DATA SUPPLIED:
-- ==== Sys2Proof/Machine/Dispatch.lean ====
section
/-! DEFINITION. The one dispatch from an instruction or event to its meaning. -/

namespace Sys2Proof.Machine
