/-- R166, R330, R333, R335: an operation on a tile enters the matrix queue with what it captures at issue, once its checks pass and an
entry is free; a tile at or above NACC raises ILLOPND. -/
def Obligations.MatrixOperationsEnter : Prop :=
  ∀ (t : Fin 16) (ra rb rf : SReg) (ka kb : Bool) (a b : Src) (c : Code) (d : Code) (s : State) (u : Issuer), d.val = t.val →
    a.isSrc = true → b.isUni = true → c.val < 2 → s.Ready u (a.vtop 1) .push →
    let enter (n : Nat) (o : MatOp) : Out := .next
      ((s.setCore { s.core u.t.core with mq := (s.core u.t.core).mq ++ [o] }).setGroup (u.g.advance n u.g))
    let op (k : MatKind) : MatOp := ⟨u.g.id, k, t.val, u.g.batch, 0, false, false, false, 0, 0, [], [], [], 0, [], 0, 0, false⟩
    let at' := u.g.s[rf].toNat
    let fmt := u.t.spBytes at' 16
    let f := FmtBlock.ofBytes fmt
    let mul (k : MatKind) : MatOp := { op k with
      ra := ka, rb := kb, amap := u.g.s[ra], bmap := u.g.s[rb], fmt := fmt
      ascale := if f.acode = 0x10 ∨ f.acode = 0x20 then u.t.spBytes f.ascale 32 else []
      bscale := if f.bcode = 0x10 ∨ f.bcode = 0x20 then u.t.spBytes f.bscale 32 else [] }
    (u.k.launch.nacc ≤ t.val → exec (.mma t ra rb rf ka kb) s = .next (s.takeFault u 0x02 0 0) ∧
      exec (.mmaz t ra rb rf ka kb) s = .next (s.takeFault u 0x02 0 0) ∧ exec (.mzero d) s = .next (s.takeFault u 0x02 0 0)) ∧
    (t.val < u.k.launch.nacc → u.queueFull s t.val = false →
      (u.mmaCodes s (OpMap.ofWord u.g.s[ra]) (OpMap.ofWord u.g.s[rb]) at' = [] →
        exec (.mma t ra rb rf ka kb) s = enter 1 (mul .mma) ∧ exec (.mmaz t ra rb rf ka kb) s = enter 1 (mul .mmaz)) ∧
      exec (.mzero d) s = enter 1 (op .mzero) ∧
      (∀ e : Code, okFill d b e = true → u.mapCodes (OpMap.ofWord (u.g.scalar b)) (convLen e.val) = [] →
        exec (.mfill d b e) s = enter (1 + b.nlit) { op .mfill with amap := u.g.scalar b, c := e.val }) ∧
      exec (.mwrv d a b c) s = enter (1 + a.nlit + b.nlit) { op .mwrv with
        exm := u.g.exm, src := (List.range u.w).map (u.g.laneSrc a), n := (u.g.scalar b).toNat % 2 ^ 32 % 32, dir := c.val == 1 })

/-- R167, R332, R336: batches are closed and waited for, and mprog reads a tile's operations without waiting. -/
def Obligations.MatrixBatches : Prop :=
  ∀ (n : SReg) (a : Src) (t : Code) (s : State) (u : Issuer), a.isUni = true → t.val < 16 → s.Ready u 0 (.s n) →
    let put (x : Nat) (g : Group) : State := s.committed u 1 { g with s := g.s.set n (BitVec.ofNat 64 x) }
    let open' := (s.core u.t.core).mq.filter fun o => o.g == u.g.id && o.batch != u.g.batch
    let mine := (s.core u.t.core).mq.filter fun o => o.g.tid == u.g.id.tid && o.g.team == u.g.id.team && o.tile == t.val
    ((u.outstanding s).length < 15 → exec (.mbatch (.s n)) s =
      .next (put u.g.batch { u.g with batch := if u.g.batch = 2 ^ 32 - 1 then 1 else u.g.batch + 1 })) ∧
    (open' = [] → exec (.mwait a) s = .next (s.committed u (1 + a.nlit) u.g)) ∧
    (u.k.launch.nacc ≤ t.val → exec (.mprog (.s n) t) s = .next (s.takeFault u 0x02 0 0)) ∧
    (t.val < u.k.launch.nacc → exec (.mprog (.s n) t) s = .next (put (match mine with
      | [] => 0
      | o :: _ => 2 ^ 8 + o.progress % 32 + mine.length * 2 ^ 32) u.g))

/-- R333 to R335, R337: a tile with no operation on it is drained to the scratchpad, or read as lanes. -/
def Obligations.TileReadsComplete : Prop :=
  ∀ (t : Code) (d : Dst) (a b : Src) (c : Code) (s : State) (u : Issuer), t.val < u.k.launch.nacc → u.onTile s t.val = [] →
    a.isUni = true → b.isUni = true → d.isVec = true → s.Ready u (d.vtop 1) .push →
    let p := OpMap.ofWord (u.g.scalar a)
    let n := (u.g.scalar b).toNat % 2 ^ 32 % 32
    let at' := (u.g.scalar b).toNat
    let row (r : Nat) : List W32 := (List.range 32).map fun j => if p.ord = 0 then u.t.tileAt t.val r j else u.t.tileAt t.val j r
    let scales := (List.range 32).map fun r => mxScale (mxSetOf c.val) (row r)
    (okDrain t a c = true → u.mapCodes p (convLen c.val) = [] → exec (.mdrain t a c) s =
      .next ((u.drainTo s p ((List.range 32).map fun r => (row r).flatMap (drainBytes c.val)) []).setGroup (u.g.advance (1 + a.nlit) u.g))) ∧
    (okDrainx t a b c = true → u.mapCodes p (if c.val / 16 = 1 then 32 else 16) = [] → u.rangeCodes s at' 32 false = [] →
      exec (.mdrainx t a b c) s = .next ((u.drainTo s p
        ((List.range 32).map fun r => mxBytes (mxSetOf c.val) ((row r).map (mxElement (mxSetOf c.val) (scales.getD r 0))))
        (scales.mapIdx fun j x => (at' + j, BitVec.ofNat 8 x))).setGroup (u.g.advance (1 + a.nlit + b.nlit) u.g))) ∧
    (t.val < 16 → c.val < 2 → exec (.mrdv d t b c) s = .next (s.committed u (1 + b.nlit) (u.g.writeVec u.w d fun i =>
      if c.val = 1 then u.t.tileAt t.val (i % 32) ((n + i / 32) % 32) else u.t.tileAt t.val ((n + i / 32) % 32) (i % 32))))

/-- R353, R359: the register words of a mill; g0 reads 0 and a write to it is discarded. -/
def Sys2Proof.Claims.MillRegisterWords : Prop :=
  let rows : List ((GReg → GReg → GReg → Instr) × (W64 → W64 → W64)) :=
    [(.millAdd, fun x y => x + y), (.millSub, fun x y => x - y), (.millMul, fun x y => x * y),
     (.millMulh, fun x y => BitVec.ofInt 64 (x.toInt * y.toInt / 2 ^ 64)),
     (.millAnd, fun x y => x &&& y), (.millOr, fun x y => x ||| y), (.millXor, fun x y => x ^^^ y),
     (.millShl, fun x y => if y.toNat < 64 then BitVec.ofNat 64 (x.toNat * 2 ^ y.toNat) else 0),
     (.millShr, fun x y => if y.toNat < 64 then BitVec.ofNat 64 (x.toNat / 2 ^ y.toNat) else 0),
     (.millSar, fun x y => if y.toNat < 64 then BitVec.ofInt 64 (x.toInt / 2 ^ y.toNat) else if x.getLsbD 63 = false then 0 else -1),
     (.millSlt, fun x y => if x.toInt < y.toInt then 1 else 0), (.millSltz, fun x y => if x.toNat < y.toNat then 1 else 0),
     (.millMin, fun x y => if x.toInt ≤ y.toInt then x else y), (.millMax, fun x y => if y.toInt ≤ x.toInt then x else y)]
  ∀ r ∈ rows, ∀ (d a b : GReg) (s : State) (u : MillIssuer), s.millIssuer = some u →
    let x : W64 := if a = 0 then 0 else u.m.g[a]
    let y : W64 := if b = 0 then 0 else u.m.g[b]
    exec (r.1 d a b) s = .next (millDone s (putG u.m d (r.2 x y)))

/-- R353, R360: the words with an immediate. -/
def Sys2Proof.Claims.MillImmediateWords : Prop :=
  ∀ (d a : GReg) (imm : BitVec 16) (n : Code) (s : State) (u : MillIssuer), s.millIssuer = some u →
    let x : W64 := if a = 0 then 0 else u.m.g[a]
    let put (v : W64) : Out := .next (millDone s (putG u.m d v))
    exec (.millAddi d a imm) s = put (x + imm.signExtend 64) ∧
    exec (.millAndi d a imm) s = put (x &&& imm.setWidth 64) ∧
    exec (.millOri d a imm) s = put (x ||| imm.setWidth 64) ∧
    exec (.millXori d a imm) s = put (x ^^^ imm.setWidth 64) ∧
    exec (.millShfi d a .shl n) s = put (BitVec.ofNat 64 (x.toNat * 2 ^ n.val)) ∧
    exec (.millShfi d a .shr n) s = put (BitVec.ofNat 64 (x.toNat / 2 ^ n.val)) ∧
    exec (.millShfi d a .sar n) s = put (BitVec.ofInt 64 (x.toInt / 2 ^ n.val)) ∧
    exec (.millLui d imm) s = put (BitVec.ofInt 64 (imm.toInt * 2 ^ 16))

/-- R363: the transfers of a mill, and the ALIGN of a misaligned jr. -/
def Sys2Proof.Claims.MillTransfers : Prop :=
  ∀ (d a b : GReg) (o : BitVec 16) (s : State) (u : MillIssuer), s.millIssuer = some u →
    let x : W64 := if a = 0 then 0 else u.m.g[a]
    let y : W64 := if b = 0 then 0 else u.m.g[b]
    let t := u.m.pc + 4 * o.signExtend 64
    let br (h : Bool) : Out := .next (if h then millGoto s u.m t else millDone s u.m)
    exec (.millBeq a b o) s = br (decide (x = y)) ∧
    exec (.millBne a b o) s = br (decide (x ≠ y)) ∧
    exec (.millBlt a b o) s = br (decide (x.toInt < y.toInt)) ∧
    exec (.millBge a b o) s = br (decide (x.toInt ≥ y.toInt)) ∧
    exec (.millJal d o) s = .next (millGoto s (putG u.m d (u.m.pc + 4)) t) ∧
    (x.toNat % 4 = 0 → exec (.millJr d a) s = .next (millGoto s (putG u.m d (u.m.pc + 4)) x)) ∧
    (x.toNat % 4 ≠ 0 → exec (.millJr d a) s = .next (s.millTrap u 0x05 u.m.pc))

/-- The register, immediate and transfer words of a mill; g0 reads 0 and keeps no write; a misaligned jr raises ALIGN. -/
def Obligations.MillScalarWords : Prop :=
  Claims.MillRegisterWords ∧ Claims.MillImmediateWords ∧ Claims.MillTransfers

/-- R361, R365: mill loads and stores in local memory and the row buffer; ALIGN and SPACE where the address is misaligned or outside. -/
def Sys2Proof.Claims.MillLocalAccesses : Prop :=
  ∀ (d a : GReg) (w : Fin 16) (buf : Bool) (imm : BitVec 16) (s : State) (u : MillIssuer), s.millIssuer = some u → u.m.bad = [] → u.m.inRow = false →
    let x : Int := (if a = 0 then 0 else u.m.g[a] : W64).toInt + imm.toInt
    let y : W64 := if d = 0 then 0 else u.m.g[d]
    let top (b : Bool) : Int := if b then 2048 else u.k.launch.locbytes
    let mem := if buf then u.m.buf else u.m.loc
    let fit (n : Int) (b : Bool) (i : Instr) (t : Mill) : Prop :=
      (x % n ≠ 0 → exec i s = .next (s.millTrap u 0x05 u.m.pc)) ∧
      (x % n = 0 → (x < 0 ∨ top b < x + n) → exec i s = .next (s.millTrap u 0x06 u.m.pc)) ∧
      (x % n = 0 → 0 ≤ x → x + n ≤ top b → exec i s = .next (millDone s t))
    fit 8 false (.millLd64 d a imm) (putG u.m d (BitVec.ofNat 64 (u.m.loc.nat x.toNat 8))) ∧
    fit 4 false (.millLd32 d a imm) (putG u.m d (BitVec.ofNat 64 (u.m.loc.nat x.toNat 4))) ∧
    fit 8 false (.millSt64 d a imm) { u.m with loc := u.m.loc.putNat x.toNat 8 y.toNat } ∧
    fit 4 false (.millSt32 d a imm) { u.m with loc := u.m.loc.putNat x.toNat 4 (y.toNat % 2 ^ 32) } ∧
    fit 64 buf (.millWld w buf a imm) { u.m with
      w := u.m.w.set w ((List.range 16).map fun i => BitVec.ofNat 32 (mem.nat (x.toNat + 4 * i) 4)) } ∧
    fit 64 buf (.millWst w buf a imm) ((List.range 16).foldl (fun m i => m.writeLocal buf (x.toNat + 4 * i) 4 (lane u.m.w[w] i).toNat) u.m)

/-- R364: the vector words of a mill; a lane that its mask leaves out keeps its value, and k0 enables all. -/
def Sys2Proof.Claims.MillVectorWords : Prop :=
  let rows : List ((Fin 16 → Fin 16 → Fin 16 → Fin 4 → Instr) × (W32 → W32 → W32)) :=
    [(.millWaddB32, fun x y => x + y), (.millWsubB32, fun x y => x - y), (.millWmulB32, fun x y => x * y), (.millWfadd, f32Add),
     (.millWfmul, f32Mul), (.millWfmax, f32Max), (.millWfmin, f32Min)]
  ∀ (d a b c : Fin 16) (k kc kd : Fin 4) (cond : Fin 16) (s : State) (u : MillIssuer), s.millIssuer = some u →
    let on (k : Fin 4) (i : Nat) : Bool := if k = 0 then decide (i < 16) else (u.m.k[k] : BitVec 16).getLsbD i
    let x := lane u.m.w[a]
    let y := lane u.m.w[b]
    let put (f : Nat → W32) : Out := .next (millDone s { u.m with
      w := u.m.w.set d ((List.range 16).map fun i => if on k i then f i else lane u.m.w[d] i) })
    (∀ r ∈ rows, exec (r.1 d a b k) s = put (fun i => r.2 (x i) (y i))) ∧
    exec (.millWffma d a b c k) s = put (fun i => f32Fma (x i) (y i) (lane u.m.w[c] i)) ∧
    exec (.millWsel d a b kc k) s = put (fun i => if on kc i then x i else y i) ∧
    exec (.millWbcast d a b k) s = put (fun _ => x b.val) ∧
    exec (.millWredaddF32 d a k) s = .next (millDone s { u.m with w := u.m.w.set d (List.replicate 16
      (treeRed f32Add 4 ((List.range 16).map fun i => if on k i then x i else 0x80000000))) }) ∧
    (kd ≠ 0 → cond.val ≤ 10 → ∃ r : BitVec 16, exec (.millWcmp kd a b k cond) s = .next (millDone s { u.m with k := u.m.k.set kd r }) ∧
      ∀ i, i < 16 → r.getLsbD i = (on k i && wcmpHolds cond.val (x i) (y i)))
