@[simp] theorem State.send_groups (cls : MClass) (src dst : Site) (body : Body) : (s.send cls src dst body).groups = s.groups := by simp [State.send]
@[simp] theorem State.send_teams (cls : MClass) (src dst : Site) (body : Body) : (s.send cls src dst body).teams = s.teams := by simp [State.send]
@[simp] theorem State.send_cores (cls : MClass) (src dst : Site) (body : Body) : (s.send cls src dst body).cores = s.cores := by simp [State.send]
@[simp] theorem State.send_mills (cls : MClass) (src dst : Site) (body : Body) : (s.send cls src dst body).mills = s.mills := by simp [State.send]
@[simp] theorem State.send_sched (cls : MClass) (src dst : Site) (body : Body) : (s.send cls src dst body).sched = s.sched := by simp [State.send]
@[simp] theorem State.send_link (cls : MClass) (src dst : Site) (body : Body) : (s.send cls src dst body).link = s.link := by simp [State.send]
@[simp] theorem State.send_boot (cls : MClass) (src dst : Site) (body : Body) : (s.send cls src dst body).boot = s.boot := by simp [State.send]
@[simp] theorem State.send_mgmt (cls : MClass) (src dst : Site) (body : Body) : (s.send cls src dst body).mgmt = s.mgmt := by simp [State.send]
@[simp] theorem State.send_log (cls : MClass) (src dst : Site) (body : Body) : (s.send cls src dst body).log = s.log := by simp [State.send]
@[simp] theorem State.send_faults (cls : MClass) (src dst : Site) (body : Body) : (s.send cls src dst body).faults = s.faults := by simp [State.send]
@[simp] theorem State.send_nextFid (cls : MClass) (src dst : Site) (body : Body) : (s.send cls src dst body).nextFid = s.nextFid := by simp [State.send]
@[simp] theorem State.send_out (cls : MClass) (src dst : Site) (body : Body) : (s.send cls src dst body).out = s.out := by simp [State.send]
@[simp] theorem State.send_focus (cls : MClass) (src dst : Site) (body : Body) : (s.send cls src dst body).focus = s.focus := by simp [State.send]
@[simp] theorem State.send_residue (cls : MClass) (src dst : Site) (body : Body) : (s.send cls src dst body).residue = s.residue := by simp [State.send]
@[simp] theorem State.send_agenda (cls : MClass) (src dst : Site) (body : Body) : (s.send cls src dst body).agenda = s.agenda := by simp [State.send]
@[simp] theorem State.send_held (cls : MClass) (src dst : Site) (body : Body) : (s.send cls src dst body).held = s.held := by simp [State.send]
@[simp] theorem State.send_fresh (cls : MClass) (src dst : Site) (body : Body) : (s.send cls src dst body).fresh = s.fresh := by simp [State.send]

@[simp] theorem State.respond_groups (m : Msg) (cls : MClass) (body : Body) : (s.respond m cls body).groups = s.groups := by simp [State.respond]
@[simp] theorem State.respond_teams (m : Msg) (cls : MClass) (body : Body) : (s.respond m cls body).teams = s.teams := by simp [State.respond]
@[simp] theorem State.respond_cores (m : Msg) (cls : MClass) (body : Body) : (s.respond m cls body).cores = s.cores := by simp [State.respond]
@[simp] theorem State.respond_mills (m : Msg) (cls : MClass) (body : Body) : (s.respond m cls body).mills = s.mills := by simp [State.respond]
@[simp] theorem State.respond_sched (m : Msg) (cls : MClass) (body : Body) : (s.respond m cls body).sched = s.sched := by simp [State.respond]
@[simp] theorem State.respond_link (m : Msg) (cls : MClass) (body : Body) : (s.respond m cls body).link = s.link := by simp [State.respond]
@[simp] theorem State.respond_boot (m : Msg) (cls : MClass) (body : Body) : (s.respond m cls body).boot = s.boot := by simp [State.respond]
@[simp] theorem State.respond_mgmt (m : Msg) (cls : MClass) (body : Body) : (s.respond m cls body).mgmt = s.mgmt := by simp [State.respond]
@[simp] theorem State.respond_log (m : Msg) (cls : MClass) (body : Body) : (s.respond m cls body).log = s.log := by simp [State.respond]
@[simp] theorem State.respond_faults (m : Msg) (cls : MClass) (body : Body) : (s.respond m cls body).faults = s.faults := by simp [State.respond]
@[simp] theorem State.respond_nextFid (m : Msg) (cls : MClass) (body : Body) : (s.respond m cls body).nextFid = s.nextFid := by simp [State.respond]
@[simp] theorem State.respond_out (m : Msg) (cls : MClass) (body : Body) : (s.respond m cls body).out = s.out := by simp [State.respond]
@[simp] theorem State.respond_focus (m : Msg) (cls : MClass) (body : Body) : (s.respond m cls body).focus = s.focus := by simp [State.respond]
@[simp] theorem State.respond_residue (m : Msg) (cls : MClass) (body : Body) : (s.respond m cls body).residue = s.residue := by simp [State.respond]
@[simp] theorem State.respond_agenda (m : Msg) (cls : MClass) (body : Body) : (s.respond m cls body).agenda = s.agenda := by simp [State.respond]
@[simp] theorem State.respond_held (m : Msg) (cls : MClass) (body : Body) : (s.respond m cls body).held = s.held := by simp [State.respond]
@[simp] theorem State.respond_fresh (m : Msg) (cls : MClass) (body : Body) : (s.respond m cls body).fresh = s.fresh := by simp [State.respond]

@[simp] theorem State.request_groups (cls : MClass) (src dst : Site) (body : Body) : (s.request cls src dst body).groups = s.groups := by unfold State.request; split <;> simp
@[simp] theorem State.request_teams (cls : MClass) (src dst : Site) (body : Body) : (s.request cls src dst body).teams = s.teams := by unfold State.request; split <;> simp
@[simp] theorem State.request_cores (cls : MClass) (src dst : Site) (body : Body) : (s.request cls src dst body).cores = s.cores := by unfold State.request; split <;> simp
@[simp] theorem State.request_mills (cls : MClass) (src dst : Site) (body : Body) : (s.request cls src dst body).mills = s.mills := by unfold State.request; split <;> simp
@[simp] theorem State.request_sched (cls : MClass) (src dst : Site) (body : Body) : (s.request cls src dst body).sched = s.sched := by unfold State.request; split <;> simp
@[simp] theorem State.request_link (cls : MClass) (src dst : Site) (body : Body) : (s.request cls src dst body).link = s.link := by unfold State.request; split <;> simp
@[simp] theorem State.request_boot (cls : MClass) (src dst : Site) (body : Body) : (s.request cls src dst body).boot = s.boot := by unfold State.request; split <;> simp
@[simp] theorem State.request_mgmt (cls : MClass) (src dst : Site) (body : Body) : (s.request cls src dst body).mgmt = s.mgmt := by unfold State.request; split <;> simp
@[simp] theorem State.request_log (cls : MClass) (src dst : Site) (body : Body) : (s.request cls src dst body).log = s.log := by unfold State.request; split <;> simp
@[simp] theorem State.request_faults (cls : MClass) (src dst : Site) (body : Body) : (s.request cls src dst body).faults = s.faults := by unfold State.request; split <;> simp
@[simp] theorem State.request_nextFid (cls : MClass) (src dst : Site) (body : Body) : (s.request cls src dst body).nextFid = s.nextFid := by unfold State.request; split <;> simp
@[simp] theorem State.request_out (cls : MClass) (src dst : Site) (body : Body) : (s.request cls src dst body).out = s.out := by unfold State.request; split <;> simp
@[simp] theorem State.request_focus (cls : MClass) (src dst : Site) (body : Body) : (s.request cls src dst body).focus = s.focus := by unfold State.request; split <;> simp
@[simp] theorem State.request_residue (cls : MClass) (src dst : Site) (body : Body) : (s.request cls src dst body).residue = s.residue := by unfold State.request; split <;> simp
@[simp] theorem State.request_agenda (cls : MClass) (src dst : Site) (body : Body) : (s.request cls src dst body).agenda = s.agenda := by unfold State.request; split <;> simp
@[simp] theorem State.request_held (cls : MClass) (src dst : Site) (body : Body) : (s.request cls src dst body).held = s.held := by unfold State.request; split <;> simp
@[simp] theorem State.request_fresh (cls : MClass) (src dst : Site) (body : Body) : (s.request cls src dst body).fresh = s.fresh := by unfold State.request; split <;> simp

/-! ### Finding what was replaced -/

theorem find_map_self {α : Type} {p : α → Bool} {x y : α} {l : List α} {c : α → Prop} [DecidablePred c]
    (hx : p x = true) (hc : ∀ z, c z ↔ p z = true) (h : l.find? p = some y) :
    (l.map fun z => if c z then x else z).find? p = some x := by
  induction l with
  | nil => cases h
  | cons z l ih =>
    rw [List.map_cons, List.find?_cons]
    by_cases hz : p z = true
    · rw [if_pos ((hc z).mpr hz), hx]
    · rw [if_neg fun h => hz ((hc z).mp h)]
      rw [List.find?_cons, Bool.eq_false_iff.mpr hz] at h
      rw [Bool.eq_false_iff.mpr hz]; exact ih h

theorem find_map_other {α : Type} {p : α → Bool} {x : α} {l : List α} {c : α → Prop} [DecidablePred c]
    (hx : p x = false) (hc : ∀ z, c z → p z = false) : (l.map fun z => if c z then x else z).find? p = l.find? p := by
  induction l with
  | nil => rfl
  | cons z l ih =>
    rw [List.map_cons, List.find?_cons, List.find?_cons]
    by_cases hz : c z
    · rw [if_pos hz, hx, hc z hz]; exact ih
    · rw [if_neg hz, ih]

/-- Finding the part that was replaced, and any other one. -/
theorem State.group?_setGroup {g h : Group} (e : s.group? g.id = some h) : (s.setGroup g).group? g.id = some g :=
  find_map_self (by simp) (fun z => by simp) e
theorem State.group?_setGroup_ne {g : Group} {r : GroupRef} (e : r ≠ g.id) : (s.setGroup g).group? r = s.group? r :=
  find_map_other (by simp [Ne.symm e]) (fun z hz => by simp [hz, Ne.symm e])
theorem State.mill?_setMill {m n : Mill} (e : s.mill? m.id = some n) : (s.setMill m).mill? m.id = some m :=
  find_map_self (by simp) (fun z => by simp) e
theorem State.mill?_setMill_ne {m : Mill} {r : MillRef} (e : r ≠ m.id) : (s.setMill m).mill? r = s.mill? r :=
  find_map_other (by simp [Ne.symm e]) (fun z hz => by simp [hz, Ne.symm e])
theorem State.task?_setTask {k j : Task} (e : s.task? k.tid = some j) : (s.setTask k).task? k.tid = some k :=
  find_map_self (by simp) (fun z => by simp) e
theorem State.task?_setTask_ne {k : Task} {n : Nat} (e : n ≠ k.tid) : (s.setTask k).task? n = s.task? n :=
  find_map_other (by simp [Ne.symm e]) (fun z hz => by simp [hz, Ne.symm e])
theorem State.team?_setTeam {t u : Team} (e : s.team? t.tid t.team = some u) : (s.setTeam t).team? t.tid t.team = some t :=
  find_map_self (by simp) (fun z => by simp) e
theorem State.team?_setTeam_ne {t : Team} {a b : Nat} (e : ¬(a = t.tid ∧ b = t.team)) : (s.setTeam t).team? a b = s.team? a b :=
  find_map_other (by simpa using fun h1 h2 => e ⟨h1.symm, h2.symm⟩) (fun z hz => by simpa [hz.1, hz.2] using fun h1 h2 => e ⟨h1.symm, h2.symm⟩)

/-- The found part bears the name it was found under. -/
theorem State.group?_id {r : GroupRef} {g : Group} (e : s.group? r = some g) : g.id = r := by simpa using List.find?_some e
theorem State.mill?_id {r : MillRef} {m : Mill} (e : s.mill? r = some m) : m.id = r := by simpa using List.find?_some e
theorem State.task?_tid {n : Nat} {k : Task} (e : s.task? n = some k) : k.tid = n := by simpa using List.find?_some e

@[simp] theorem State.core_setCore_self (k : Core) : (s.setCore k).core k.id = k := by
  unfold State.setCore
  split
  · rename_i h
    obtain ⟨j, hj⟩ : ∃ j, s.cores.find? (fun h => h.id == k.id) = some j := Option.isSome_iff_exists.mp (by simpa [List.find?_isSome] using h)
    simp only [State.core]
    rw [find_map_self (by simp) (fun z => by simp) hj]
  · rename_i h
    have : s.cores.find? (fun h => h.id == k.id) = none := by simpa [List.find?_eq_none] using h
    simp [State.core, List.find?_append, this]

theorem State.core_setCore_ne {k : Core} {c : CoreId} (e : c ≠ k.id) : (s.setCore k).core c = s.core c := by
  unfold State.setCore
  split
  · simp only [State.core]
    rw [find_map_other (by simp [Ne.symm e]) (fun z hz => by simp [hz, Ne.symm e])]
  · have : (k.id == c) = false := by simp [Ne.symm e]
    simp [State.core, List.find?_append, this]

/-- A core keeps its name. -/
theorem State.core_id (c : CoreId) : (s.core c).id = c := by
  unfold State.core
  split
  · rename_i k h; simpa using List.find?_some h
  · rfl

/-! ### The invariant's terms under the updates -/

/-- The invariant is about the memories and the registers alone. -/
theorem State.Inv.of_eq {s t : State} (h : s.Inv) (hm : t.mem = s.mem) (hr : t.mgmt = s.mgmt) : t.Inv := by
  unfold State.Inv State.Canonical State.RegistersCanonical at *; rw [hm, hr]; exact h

TASK GOAL:
Within this listing, how many lines hold "sched"? Give the number alone.

RESPONSE:
3